[Records drawn from a dataset]
◇ ◇ ◇ ◇
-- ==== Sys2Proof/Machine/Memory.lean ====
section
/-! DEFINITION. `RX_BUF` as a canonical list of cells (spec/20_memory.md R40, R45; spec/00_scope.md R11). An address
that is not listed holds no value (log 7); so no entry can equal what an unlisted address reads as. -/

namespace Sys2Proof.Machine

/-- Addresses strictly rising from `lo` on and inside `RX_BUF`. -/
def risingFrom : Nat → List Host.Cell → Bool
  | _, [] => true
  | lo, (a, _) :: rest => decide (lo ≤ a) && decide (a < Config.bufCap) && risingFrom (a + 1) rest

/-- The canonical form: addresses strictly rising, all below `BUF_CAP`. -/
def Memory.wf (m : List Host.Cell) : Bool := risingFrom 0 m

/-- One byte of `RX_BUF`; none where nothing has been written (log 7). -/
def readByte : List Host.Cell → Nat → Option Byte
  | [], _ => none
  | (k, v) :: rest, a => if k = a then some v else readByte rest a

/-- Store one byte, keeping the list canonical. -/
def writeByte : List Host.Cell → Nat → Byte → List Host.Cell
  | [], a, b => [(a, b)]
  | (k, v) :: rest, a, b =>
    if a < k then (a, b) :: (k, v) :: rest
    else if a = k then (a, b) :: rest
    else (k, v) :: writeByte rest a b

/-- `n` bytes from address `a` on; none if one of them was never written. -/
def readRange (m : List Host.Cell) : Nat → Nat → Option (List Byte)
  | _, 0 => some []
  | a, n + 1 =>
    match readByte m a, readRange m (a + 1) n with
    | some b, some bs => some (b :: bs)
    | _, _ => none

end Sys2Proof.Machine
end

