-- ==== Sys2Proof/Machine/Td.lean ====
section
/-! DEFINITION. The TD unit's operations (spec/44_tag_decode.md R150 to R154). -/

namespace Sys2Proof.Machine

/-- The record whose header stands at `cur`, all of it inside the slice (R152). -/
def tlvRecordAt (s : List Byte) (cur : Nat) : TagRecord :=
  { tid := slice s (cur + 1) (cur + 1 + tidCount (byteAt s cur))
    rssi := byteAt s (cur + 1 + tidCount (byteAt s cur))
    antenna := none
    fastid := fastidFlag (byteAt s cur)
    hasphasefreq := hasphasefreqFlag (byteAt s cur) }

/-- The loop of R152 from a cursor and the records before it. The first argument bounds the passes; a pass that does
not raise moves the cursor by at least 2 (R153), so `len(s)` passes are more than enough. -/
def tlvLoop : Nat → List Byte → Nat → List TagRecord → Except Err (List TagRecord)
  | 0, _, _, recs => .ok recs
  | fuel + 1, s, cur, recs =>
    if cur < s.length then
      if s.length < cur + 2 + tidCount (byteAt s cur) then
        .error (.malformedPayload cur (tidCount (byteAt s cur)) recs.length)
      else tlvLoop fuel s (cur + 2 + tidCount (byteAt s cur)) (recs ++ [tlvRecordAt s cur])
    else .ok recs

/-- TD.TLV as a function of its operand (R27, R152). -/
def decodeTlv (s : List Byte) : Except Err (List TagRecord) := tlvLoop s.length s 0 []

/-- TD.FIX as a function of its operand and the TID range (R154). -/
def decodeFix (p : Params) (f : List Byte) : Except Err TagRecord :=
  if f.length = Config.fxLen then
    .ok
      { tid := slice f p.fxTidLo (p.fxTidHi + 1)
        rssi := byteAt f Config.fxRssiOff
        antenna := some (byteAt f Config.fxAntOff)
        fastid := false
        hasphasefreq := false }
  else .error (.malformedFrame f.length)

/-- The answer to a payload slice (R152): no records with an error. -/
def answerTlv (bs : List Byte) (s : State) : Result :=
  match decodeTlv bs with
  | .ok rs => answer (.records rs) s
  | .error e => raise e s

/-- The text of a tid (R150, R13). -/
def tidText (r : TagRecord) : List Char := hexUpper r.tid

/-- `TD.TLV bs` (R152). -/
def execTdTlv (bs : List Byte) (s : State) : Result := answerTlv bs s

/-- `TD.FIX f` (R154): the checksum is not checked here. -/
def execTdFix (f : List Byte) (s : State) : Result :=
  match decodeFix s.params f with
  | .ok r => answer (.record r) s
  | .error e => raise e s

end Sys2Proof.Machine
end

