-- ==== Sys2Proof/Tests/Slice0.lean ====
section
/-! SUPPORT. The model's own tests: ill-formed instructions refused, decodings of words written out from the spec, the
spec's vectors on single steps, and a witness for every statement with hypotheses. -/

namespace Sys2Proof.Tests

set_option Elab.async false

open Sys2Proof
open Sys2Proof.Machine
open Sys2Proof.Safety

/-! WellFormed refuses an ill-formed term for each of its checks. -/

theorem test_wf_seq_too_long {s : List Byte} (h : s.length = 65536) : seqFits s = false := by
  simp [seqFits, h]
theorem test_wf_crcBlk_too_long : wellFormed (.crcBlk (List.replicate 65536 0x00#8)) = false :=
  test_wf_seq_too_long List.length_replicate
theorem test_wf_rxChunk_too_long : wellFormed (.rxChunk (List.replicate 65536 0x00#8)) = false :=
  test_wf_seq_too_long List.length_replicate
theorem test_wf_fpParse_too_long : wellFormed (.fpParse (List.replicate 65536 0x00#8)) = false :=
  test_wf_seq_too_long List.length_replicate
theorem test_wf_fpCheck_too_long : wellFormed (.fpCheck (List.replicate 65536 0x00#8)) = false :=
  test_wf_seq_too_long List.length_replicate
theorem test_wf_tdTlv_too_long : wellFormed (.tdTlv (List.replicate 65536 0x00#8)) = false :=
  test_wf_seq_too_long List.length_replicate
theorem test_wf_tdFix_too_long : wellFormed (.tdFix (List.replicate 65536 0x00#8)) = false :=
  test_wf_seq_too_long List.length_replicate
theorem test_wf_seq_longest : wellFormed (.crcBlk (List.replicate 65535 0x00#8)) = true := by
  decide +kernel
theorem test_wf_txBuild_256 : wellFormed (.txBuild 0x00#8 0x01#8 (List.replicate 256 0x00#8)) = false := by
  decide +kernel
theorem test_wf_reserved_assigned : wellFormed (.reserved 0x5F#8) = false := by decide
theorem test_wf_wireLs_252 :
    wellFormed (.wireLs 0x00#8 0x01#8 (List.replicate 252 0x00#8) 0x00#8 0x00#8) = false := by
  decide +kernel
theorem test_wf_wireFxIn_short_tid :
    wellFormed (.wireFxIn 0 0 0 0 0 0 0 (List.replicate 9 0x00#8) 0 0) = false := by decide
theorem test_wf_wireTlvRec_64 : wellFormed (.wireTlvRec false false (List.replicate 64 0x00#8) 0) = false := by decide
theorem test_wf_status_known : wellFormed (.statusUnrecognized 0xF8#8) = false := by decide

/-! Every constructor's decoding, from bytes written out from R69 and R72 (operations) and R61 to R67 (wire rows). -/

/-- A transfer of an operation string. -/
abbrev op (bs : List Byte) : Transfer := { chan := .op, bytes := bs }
◇ ◇ ◇ ◇
=== What is required ===
The lines to copy are those in the records above containing the word "written".

=== Exercise output ===
/-- One byte of `RX_BUF`; none where nothing has been written (log 7). -/
/-- `n` bytes from address `a` on; none if one of them was never written. -/
/-! SUPPORT. The model's own tests: ill-formed instructions refused, decodings of words written out from the spec, the
/-! Every constructor's decoding, from bytes written out from R69 and R72 (operations) and R61 to R67 (wire rows). -/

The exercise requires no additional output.